SOURCE MATERIAL:

-- ==== Sys2Proof/Word.lean ====
section
/-! DEFINITION. The words of the part: bytes of a frame or a table row, card codes, check sequences. Counts, amounts, times
and numbers that the manual only adds and compares are `Nat` or `Int` (R2: exact integer arithmetic). -/

namespace Sys2Proof

/-- One byte of a trunk frame, an arm frame or a table row. -/
abbrev Byte := BitVec 8

/-- A card code: a 40-bit number that is compared under a mask (Introduction, "Card codes"; R52). -/
abbrev Card := BitVec 40

/-- The 16-bit check sequence of R1. -/
abbrev Check := BitVec 16

end Sys2Proof
end

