-- ==== Sys2Proof/Syntax.lean ====
section
/-! DEFINITION. The commands of the part: one constructor of `Instr` for each row of spec/opcode_table.json, with the fields
its rule names. A request carries the tag of its trunk frame (R200) and its body; the fields of a body are the numbers as the frame
carries them, not yet judged against their ranges, since judging them is the request's own rule. -/

namespace Sys2Proof

/-- The body of a request frame. R201: a body whose length is not one that R210 gives the request kind is answered RANGE; such a
body is `unsuited`. A body that suits its kind carries its fields. -/
inductive Body (α : Type) where
  | fields (f : α)
  | unsuited
  deriving DecidableEq, Repr

/-- RESERVE (R6). An absent planned departure is `none`. -/
structure ReserveArgs where
  berth : Nat
  account : Nat
  deadline : Nat
  deadlineEnable : Bool
  planned : Option Nat
  deriving DecidableEq, Repr

/-- CHECK-IN (R8). Account 0 is none. -/
structure CheckInArgs where
  berth : Nat
  account : Nat
  planned : Option Nat
  deriving DecidableEq, Repr

/-- DEPARTURE-SET (R11). -/
structure DepartureArgs where
  berth : Nat
  planned : Option Nat
  deriving DecidableEq, Repr

/-- BERTH-SET (R16). The power class is the number of one of the five classes, NONE first. -/
structure BerthSetArgs where
  berth : Nat
  lengthClass : Nat
  powerClass : Nat
  water : Bool
  autoArrival : Bool
  nightlyFee : Bool
  deriving DecidableEq, Repr

/-- ACCOUNT-DEBIT (R34) and CREDIT (R41). -/
structure AmountArgs where
  account : Nat
  amount : Nat
  deriving DecidableEq, Repr

/-- ACCOUNT-OPEN (R42) and ACCOUNT-SET (R43). -/
structure LimitsArgs where
  account : Nat
  overdraft : Nat
  lowThreshold : Nat
  restartMin : Nat
  deriving DecidableEq, Repr

/-- GATE-MODE (R66). The mode is the number of NORMAL, LOCKED or FREE. -/
structure GateModeArgs where
  gate : Nat
  mode : Nat
  deriving DecidableEq, Repr

/-- PONTOON-SET (R82). -/
structure PontoonSetArgs where
  pontoon : Nat
  limit : Nat
  deriving DecidableEq, Repr

/-- The selector of PRESENCE-QUERY (R83). -/
inductive PresenceSel where
  | all
  | pontoon (p : Nat)
  | card (c : Card)
  deriving DecidableEq, Repr

/-- PRESENCE-QUERY (R83). -/
structure PresenceArgs where
  sel : PresenceSel
  first : Nat
  deriving DecidableEq, Repr

/-- The selector of an outlet request (R108): a post side or a berth. -/
inductive OutletSel where
  | side (arm addr side : Nat)
  | berth (b : Nat)
  deriving DecidableEq, Repr

/-- An outlet request (R108): a selector and the number of the service POWER, WATER or BOTH. -/
structure OutletArgs where
  sel : OutletSel
  service : Nat
  deriving DecidableEq, Repr

/-- OUTLET-ENABLES (R108): the set is one bit for each of CREDIT, TAP, OFFICE, CREDIT lowest (R210). -/
structure EnablesArgs where
  sel : OutletSel
  service : Nat
  set : Nat
  deriving DecidableEq, Repr

/-- The form of CHARGE-QUOTE (R133) with its further field. -/
inductive QuoteForm where
  | amount (volume : Nat)
  | stop (limit : Nat)
  deriving DecidableEq, Repr

/-- The price source of CHARGE-QUOTE (R133). -/
inductive PriceSource where
  | price (p : Nat)
  | grade (g : Nat)
  deriving DecidableEq, Repr

/-- CHARGE-QUOTE (R133). -/
structure QuoteArgs where
  form : QuoteForm
  source : PriceSource
  deriving DecidableEq, Repr

/-- PROTECTION-QUERY (R146). -/
structure ProtectionArgs where
  arm : Nat
  addr : Nat
  side : Nat
  deriving DecidableEq, Repr

/-- FUEL-AUTHORIZE (R156). Account 0 is none. -/
structure FuelAuthArgs where
  pump : Nat
  nozzle : Nat
  limit : Nat
  account : Nat
  deriving DecidableEq, Repr

/-- PUMP-PROTECT (R169). -/
structure ProtectArgs where
  pump : Nat
  flag : Bool
  deriving DecidableEq, Repr

/-- FUEL-TIMERS-SET (R169). -/
structure TimersArgs where
  ready : Nat
  window : Nat
  deriving DecidableEq, Repr

/-- ARM-CONFIG (R185). Anchor 0 is automatic. -/
structure ArmConfigArgs where
  arm : Nat
  period : Nat
  slot : Nat
  window : Nat
  silence : Nat
  anchor : Nat
  autoRestore : Bool
  deriving DecidableEq, Repr

/-- The target of RELAY (R193): a set of arms (one bit for each arm 0..5, arm 0 lowest) with one address, or a berth. -/
inductive RelayTarget where
  | arms (mask addr : Nat)
  | berth (b : Nat)
  deriving DecidableEq, Repr

/-- The direction of RELAY with what it carries: a WRITE its data bytes, a READ its byte count (R193, R210). -/
inductive RelayPayload where
  | write (data : List Byte)
  | read (count : Nat)
  deriving DecidableEq, Repr

/-- RELAY (R193). -/
structure RelayArgs where
  target : RelayTarget
  sub : Nat
  payload : RelayPayload
  group : Nat
  wait : Bool
  deriving DecidableEq, Repr

/-- LOAD-ROW (R205). -/
structure LoadRowArgs where
  index : Nat
  bytes : List Byte
  deriving DecidableEq, Repr

/-- The commands. Requests carry the tag of their frame (R200); events carry the number of the record, or the arm, they are
about; frames that are judged by their bytes carry their bytes. -/
inductive Instr where
  | powerOn
  | reserve (tag : Nat) (b : Body ReserveArgs)
  | checkIn (tag : Nat) (b : Body CheckInArgs)
  | departureSet (tag : Nat) (b : Body DepartureArgs)
  | checkOut (tag : Nat) (b : Body Nat)
  | berthSet (tag : Nat) (b : Body BerthSetArgs)
  | close (tag : Nat) (b : Body Nat)
  | open_ (tag : Nat) (b : Body Nat)
  | berthQuery (tag : Nat) (b : Body Nat)
  | graceSet (tag : Nat) (b : Body Nat)
  | accountDebit (tag : Nat) (b : Body AmountArgs)
  | credit (tag : Nat) (b : Body AmountArgs)
  | accountOpen (tag : Nat) (b : Body LimitsArgs)
  | accountSet (tag : Nat) (b : Body LimitsArgs)
  | accountClose (tag : Nat) (b : Body Nat)
  | accountQuery (tag : Nat) (b : Body Nat)
  | bar (tag : Nat) (b : Body Nat)
  | unbar (tag : Nat) (b : Body Nat)
  | credentialRead (tag : Nat) (b : Body Nat)
  | matchTest (tag : Nat) (b : Body Card)
  | gateMode (tag : Nat) (b : Body GateModeArgs)
  | gateOpen (tag : Nat) (b : Body Nat)
  | gateQuery (tag : Nat) (b : Body Nat)
  | pontoonSet (tag : Nat) (b : Body PontoonSetArgs)
  | presenceQuery (tag : Nat) (b : Body PresenceArgs)
  | presenceRemove (tag : Nat) (b : Body Card)
  | outletStart (tag : Nat) (b : Body OutletArgs)
  | outletStop (tag : Nat) (b : Body OutletArgs)
  | outletSuspend (tag : Nat) (b : Body OutletArgs)
  | outletRelease (tag : Nat) (b : Body OutletArgs)
  | outletClear (tag : Nat) (b : Body OutletArgs)
  | outletEnables (tag : Nat) (b : Body EnablesArgs)
  | outletQuery (tag : Nat) (b : Body OutletArgs)
  | rateQuery (tag : Nat) (b : Body Unit)
  | chargeQuote (tag : Nat) (b : Body QuoteArgs)
  | tripDelaySet (tag : Nat) (b : Body Nat)
  | protectionQuery (tag : Nat) (b : Body ProtectionArgs)
  | fuelAuthorize (tag : Nat) (b : Body FuelAuthArgs)
  | fuelAbort (tag : Nat) (b : Body Nat)
  | saleCollect (tag : Nat) (b : Body Nat)
  | pumpProtect (tag : Nat) (b : Body ProtectArgs)
  | fuelTimersSet (tag : Nat) (b : Body TimersArgs)
  | pumpQuery (tag : Nat) (b : Body Nat)
  | armModeEnable (tag : Nat) (b : Body Nat)
  | armModeDisable (tag : Nat) (b : Body Nat)
  | armModeRestore (tag : Nat) (b : Body Nat)
  | armConfig (tag : Nat) (b : Body ArmConfigArgs)
  | armQuery (tag : Nat) (b : Body Nat)
  | relay (tag : Nat) (b : Body RelayArgs)
  | relayRefuseSet (tag : Nat) (b : Body (List (Nat × Nat)))
  | relayQuery (tag : Nat) (b : Body Unit)
  | loadOpen (tag : Nat) (b : Body Nat)
  | loadRow (tag : Nat) (b : Body LoadRowArgs)
  | loadCommit (tag : Nat) (b : Body Check)
  | loadDiscard (tag : Nat) (b : Body Unit)
  | timeSet (tag : Nat) (b : Body Nat)
  | status (tag : Nat) (b : Body Unit)
  | restart (tag : Nat) (b : Body Unit)
  | trunkConfig (tag : Nat) (b : Body Nat)
  | unknownRequest (tag kind : Nat)
  | nonRequestFrame (tag kind : Nat)
  | discardedFrame (bytes : List Byte)
  | interByteTimeout (bytes : List Byte)
  | trunkFrameSent
  | trunkSilenceExpiry
  | clockAdvance
  | scannerVisit
  | departureCloseTimeout (berth : Nat)
  | scanRow
  | armRequestSent (arm : Nat)
  | exchangeReply (arm : Nat) (bytes : List Byte)
  | replyWindowExpiry (arm : Nat)
  | lateReply (arm : Nat) (bytes : List Byte)
  | probeDue (arm : Nat)
  | prioritySweepDue (arm : Nat)
  | regularSlot (arm : Nat)
  | strikeEndExpiry (gate : Nat)
  | holdExpiry (gate : Nat)
  | readyTimeout (pump : Nat)
  | linkLossWindow (pump : Nat)
  deriving DecidableEq, Repr

end Sys2Proof
end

YOUR GOAL:
An exact copy of the lines above, from the one containing "first : Nat" down to the one containing "structure OutletArgs where" and including both, is the whole answer; retype it and nothing else.

EXERCISE ANSWER:
  first : Nat
  deriving DecidableEq, Repr

/-- The selector of an outlet request (R108): a post side or a berth. -/
inductive OutletSel where
  | side (arm addr side : Nat)
  | berth (b : Nat)
  deriving DecidableEq, Repr

/-- An outlet request (R108): a selector and the number of the service POWER, WATER or BOTH. -/
structure OutletArgs where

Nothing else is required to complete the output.